* [The problem]:
Look below and pull out each line with the word "Obligations".

Stored data
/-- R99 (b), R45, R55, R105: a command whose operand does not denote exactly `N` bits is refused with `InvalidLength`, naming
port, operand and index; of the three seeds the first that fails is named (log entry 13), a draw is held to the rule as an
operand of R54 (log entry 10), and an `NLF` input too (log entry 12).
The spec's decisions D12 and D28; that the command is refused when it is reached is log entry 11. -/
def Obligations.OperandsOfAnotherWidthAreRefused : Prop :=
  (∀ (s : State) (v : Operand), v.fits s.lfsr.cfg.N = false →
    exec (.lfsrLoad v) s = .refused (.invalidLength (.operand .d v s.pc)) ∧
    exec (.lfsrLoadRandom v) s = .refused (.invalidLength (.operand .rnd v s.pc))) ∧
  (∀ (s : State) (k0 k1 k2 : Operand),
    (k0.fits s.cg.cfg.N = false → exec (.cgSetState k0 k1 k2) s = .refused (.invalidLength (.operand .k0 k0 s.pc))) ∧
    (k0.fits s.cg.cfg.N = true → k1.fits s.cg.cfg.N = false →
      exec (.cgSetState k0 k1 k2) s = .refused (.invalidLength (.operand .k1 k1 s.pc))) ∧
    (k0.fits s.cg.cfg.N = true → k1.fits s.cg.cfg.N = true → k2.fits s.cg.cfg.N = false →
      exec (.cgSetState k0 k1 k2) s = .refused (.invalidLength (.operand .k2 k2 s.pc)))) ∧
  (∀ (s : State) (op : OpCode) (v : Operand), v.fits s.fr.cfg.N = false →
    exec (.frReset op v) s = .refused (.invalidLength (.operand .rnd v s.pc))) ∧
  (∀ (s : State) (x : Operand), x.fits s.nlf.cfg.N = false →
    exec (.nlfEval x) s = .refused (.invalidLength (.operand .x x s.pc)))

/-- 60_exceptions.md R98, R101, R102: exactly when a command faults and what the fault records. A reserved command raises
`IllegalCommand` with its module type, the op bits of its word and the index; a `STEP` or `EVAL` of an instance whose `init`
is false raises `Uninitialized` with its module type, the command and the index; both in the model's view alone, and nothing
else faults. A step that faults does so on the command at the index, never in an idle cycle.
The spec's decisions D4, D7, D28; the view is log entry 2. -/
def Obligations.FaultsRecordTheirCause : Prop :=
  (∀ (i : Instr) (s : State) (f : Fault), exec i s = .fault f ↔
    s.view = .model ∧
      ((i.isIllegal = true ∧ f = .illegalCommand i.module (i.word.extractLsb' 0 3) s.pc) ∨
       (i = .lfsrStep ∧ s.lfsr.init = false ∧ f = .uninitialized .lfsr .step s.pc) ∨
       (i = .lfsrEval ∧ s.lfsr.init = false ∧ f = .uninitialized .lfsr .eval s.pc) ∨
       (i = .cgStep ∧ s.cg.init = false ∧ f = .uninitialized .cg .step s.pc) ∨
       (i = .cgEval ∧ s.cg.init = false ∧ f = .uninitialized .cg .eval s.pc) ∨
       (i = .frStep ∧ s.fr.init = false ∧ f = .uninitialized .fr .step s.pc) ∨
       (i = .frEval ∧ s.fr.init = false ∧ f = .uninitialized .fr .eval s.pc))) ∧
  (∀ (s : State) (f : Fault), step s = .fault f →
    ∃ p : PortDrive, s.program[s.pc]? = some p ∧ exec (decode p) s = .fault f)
==
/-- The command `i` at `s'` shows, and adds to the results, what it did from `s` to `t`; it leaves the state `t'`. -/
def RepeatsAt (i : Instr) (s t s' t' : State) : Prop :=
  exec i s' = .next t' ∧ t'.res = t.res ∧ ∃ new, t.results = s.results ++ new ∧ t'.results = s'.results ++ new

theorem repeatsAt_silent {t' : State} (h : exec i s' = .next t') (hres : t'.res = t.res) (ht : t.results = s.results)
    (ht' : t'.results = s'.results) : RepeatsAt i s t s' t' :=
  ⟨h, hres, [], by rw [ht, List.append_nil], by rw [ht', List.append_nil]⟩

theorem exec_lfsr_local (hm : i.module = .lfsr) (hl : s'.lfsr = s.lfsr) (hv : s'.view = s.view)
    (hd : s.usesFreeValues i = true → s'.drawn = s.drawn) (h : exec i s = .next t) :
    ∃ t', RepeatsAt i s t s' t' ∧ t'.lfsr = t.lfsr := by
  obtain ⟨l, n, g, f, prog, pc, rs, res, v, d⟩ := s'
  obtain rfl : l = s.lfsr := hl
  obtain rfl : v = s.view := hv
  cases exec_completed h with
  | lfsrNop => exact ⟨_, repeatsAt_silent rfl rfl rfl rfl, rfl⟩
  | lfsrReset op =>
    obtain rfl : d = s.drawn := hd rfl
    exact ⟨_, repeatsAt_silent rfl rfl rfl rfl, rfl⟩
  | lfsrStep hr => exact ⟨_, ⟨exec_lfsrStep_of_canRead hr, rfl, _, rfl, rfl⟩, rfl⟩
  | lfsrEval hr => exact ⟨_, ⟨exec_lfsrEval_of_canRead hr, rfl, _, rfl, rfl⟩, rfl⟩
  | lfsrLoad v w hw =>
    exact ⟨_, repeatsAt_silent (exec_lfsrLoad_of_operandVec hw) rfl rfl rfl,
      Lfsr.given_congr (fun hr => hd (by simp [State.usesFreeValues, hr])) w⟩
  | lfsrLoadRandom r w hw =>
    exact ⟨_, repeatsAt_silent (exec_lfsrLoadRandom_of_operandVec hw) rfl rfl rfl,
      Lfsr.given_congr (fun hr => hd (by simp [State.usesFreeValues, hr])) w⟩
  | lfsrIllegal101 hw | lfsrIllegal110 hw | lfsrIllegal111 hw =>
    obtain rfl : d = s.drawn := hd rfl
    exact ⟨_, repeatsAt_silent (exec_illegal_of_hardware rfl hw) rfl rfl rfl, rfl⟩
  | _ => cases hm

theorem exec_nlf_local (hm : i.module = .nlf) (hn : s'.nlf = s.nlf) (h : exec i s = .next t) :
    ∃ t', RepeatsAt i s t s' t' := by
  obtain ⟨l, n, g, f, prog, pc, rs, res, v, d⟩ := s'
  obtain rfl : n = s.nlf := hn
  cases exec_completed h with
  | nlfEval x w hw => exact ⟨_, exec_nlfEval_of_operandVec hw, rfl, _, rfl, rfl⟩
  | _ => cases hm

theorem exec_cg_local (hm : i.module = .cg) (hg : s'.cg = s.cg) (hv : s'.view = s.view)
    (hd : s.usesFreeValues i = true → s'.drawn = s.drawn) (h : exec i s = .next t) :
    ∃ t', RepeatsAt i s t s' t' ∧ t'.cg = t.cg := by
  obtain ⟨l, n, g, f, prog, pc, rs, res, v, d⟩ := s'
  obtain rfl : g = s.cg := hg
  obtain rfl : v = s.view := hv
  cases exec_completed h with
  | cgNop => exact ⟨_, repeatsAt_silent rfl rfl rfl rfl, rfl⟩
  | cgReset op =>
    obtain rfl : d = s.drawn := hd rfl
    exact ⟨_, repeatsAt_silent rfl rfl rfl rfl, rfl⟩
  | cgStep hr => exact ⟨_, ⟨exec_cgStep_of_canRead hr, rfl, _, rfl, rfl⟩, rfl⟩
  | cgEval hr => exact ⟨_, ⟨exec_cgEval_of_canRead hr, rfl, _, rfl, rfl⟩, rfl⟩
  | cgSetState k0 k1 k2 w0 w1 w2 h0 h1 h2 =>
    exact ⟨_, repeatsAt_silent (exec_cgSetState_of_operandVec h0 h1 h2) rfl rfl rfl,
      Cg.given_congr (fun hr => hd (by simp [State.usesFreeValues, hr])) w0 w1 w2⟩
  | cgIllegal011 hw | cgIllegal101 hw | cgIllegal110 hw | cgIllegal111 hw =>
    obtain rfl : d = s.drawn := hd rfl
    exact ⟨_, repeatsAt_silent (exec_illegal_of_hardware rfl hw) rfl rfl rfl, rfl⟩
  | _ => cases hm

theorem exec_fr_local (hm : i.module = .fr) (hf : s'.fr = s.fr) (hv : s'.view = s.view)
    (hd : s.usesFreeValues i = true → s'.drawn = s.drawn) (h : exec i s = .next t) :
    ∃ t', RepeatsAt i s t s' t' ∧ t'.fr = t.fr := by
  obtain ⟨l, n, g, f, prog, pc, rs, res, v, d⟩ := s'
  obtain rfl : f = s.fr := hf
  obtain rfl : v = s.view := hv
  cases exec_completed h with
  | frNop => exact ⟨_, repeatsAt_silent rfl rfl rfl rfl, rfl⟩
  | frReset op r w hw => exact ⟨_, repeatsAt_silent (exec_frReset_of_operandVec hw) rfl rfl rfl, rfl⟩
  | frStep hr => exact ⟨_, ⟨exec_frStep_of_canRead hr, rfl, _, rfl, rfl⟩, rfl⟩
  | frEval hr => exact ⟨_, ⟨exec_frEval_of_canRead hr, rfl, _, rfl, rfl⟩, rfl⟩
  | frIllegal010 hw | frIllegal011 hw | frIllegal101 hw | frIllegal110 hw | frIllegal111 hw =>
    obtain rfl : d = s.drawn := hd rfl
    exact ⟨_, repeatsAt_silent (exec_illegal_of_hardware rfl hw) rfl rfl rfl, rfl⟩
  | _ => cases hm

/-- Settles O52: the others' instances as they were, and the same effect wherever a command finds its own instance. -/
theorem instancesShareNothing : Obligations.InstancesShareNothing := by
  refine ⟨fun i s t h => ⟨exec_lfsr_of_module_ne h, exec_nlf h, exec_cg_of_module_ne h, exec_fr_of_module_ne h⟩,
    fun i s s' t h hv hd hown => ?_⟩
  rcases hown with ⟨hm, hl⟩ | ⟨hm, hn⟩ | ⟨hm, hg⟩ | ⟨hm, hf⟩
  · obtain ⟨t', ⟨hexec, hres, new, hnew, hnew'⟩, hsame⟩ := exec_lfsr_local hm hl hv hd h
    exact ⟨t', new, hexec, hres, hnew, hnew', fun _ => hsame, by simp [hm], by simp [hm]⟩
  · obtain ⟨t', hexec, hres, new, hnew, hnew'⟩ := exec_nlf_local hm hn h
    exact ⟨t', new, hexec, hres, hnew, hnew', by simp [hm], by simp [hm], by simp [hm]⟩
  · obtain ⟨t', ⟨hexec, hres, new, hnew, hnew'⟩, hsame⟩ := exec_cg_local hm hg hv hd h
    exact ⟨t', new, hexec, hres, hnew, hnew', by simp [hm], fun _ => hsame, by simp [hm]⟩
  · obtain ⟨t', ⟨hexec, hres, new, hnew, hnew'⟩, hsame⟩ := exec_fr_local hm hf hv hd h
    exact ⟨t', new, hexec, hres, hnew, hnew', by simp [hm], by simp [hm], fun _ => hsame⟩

* [Result for this task]:
def Obligations.OperandsOfAnotherWidthAreRefused : Prop :=
def Obligations.FaultsRecordTheirCause : Prop :=
theorem instancesShareNothing : Obligations.InstancesShareNothing := by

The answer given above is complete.